Gaza en el espejo de Varsovia
Hay una coherencia siniestra entre la estampa de los niños de la Franja y los del gueto


No es cierto que todas las muertes sean iguales. Ni siquiera todos los asesinatos. Existen formas de crueldad agravada que desvelan un ánimo singularmente diabólico en su ejecución. El exterminio de millones de personas, en su mayoría judías, en los campos de concentración nazis, conmovió a la humanidad y a la historia no solo por su número dramático, sino también por su deliberada planificación. La sublimación de una razón instrumental asesina o la eficiencia industrial al servicio del horror fueron componentes que extremaron la responsabilidad irremisible de quienes programaron, toleraron o ejecutaron la mal llamada solución final.

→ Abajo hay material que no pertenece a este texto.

-- ==== Sys2Proof/Laws/Registers.lean ====
section
/-! SUPPORT. What reading a register, a key or a stack entry gives after each operation that writes one, and what the operand and
flag operations answer. -/

namespace Sys2Proof.Machine

variable (s : State)

@[simp] theorem State.reg_setReg_same (x : Reg) (v : Byte) : (s.setReg x v).reg x = v := by
  simp [State.reg, State.setReg]

theorem State.reg_setReg_other {x r : Reg} (h : r ≠ x) (v : Byte) : (s.setReg x v).reg r = s.reg r := by
  have : (x : Nat) ≠ r := fun e => h (Fin.ext e.symm)
  simp [State.reg, State.setReg, this]

/-- A register after a write (R20). -/
theorem State.reg_setReg (x r : Reg) (v : Byte) : (s.setReg x v).reg r = if r = x then v else s.reg r := by
  split
  · next h => subst h; simp
  · next h => exact s.reg_setReg_other h v

/-- A register depends on the register file alone. -/
theorem State.reg_congr {s t : State} (h : t.V = s.V) (r : Reg) : t.reg r = s.reg r := by simp [State.reg, h]

@[simp] theorem State.reg_advance (r : Reg) : s.advance.reg r = s.reg r := rfl
@[simp] theorem State.reg_writeBytes (a : Nat) (bs : List Byte) (r : Reg) : (s.writeBytes a bs).reg r = s.reg r := rfl
@[simp] theorem State.reg_setI (v : Word) (r : Reg) : (s.setI v).reg r = s.reg r := rfl
@[simp] theorem State.reg_setPc (v : Word) (r : Reg) : (s.setPc v).reg r = s.reg r := rfl
@[simp] theorem State.reg_skipIf (c : Bool) (r : Reg) : (s.skipIf c).reg r = s.reg r := State.reg_congr (by simp) r
@[simp] theorem State.reg_push (v : Word) (h : s.SP.val < Config.stackDepth) (r : Reg) : (s.push v h).reg r = s.reg r := rfl
@[simp] theorem State.reg_pop (r : Reg) : s.pop.reg r = s.reg r := rfl
@[simp] theorem State.reg_setDT (v : Byte) (r : Reg) : (s.setDT v).reg r = s.reg r := rfl
@[simp] theorem State.reg_setST (v : Byte) (r : Reg) : (s.setST v).reg r = s.reg r := rfl
@[simp] theorem State.reg_setKey (k : Key) (p : Bool) (r : Reg) : (s.setKey k p).reg r = s.reg r := rfl
@[simp] theorem State.reg_setExec (e : ExecState) (r : Reg) : (s.setExec e).reg r = s.reg r := rfl
@[simp] theorem State.reg_setFb (f : Screen) (r : Reg) : (s.setFb f).reg r = s.reg r := rfl
@[simp] theorem State.reg_markDraw (r : Reg) : s.markDraw.reg r = s.reg r := rfl
@[simp] theorem State.reg_takeRandom (r : Reg) : s.takeRandom.reg r = s.reg r := rfl
@[simp] theorem State.reg_takeFault (c : Cause) (a o : Option Word) (r : Reg) : (s.takeFault c a o).reg r = s.reg r := rfl
@[simp] theorem State.reg_raiseAt (c : Cause) (i : Instr) (r : Reg) : (s.raiseAt c i).reg r = s.reg r := rfl

/-- The result first, the flag second: with `x = F` the flag stays (R122). -/
theorem State.reg_resultThenFlag (x r : Reg) (v f : Byte) :
    (s.resultThenFlag x v f).reg r = if r = VF then f else if r = x then v else s.reg r := by
  simp only [State.resultThenFlag, State.reg_setReg]

/-- The result, then the quirk's reset (R114, R122). -/
theorem State.reg_logicOp (q : Config.Quirks) (x r : Reg) (v : Byte) :
    (s.logicOp q x v).reg r = if q.logicResetsVF = true ∧ r = VF then 0 else if r = x then v else s.reg r := by
  unfold State.logicOp State.logicFlag
  cases q.logicResetsVF <;> simp [State.reg_setReg]

/-- `8xy6` in every form (R119, R122). -/
theorem State.reg_shiftRight (q : Config.Quirks) (x y r : Reg) :
    (s.shiftRight q x y).reg r =
      if q.shiftUsesVy then (if r = x then s.reg y >>> 1 else if r = VF then shrFlag (s.reg y) else s.reg r)
      else if r = x then (if x = VF then shrFlag (s.reg x) else s.reg x) >>> 1
      else if r = VF then shrFlag (s.reg x) else s.reg r := by
  unfold State.shiftRight
  split <;> simp only [State.reg_setReg]

/-- `8xyE` in every form (R121, R122). -/
theorem State.reg_shiftLeft (q : Config.Quirks) (x y r : Reg) :
    (s.shiftLeft q x y).reg r =
      if q.shiftUsesVy then (if r = x then s.reg y <<< 1 else if r = VF then shlFlag (s.reg y) else s.reg r)
      else if r = x then (if x = VF then shlFlag (s.reg x) else s.reg x) <<< 1
      else if r = VF then shlFlag (s.reg x) else s.reg r := by
  unfold State.shiftLeft
  split <;> simp only [State.reg_setReg]

/-- `Fx65`: `V0..Vx` from memory, the rest as before (R135). -/
theorem State.reg_loadRegsUpTo (x r : Reg) :
    (s.loadRegsUpTo x).reg r = if r ≤ x then s.mem.read (s.base + r.val) else s.reg r := by
  simp [State.reg, State.loadRegsUpTo]

/-- `Dxyn` writes `VF` only, after the coordinates are read (R157). -/
theorem State.reg_drawSprite (q : Config.Quirks) (x y r : Reg) (n : Nat) :
    (s.drawSprite q x y n).reg r =
      if r = VF then collisionFlag (draw q s.fb (s.reg x) (s.reg y) (s.sprite n)).2 else s.reg r := by
  simp only [State.drawSprite, State.reg_markDraw, State.reg_setReg, State.reg_setFb]

@[simp] theorem State.drawSprite_fb (q : Config.Quirks) (x y : Reg) (n : Nat) :
    (s.drawSprite q x y n).fb = (draw q s.fb (s.reg x) (s.reg y) (s.sprite n)).1 := rfl

theorem State.length_regsUpTo (x : Reg) : (s.regsUpTo x).length = x.val + 1 := by
  have := x.isLt
  simp [State.regsUpTo]

/-- Byte `j` of the block `Fx55` stores is `V[j]` (R134). -/
theorem State.getElem_regsUpTo (x : Reg) (j : Nat) (h : j < (s.regsUpTo x).length) :
    (s.regsUpTo x)[j] = s.reg ⟨j, by rw [State.length_regsUpTo] at h; have := x.isLt; omega⟩ := by
  simp [State.regsUpTo, State.reg]

/-- The key a register names: its value, where that is at most 15 (R170). -/
theorem State.keyOf_eq_some {x : Reg} {k : Key} : s.keyOf x = some k ↔ (s.reg x).toNat = k.val := by
  unfold State.keyOf
  constructor
  · intro h
    split at h
    · have := Option.some.inj h
      rw [← this]
    · cases h
  · intro h
    have hk := k.isLt
    rw [dif_pos (by omega)]
    exact congrArg some (Fin.ext h)

theorem State.keyOf_eq_none {x : Reg} : s.keyOf x = none ↔ 15 < (s.reg x).toNat := by
  unfold State.keyOf
  constructor
  · intro h
    split at h
    · cases h
    · omega
  · intro h
    rw [dif_neg (by omega)]

/-- A key after a key is set (R182). -/
theorem State.key_setKey (k j : Key) (p : Bool) : (s.setKey k p).key j = if j = k then p else s.key j := by
  unfold State.key State.setKey
  by_cases h : j = k
  · subst h; simp
  · have : (k : Nat) ≠ j := fun e => h (Fin.ext e.symm)
    simp [h, this]

/-- A stack entry after a push (R24). -/
theorem State.push_entry (v : Word) (h : s.SP.val < Config.stackDepth) (j : Fin 16) :
    (s.push v h).stack[j] = if j.val = s.SP.val then v else s.stack[j] := by
  by_cases hj : j.val = s.SP.val
  · simp [State.push, hj]
  · have : s.SP.val ≠ j.val := fun e => hj e.symm
    simp [State.push, hj, this]

theorem flagByte_eq_one {b : Bool} : flagByte b = 1 ↔ b = true := by cases b <;> decide

theorem flagByte_eq_zero {b : Bool} : flagByte b = 0 ↔ b = false := by cases b <;> decide

theorem toNat_flagByte (b : Bool) : (flagByte b).toNat = if b then 1 else 0 := by cases b <;> decide

theorem toNat_carryFlag (a b : Byte) : (carryFlag a b).toNat = if 255 < a.toNat + b.toNat then 1 else 0 := by
  simp only [carryFlag, toNat_flagByte, decide_eq_true_eq]

theorem toNat_noBorrowFlag (m s : Byte) : (noBorrowFlag m s).toNat = if s.toNat ≤ m.toNat then 1 else 0 := by
  simp only [noBorrowFlag, toNat_flagByte, decide_eq_true_eq]

/-- The bit shifted out to the right is bit 0 (R119). -/
theorem toNat_shrFlag (t : Byte) : (shrFlag t).toNat = t.toNat % 2 := by
  simp [shrFlag, BitVec.toNat_and, Nat.and_one_is_mod]

/-- The bit shifted out to the left is bit 7 (R121). -/
theorem toNat_shlFlag (t : Byte) : (shlFlag t).toNat = t.toNat / 128 := by
  simp [shlFlag, BitVec.toNat_ushiftRight, Nat.shiftRight_eq_div_pow]

/-- The sum of a word and a byte, modulo 65536 (R97, R131). -/
theorem toNat_addByte (w : Word) (v : Byte) : (addByte w v).toNat = (w.toNat + v.toNat) % 65536 := by
  have := v.isLt
  simp [addByte]

/-- The glyph address is exact (R132). -/
theorem toNat_glyphAddress (v : Byte) : (glyphAddress v).toNat = 5 * v.toNat := by
  have := v.isLt
  simp only [glyphAddress, Config.fontBase, Config.glyphBytes, BitVec.toNat_ofNat]
  omega

/-- Every font byte has a low nibble of 0 (R33). -/
theorem fontByte_low_nibble (j : Nat) : (fontByte j).toNat % 16 = 0 := by
  have := (Config.glyphRow j).isLt
  simp only [fontByte, BitVec.toNat_ofNat]
  omega

theorem length_fontSet : fontSet.length = 80 := by simp [fontSet]

end Sys2Proof.Machine
end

Matar de hambre y de forma indiscriminada a la población de Gaza es otra expresión límite de la crueldad humana.
Tras los sanguinarios actos terroristas perpetrados por Hamás el 7 de octubre de 2023, Israel emprendió una operación militar refugiándose en la cláusula más incontestable del ius ad bellum: la legítima defensa. Aquel argumento se volvió inverosímil a medida que se violaban principios básicos del derecho internacional humanitario en la respuesta. Los chicos malos del realismo político corrieron a justificar que a un monstruo solo se le puede combatir con otro monstruo, olvidando que una de las mayores conquistas de la civilización que dice defender Israel es que, incluso en la guerra, hay reglas que jamás deben traspasarse. La condición indiscriminada de los ataques ordenados por Netanyahu pulveriza, por otra vía, la misma coartada: en un ataque indiscriminado no hay ningún monstruo que combata a otro monstruo. Hay una irresponsabilidad ciega y decidida, en la que se ejerce una violencia letal sobre población civil e inocente. Que nadie se esfuerce en buscar razones para justificar esta brutalidad, porque no existen.
Walter Benjamin concibió la historia en forma de imagen, y es precisamente una imagen repetida la que vuelve a hacerse presente en la figura de niños desnutridos con la piel pegada al hueso. Cuando el mal se expresa de forma tan aterradora, solo nos queda el recurso de la negación directa. No puede ser, no debe ser, y han de activarse cuantas fórmulas estén en nuestra mano para evitarlo. Hay una coherencia siniestra entre la estampa de los niños de Gaza y los del gueto de Varsovia. Para nuestra vergüenza, tendremos que reconocer que, en ambos casos, Europa tuvo una responsabilidad. Si de verdad aspiramos a ser luz del mundo —y creo que esa ambición es un deber—, no podemos volver a ser observadores pasivos del horror.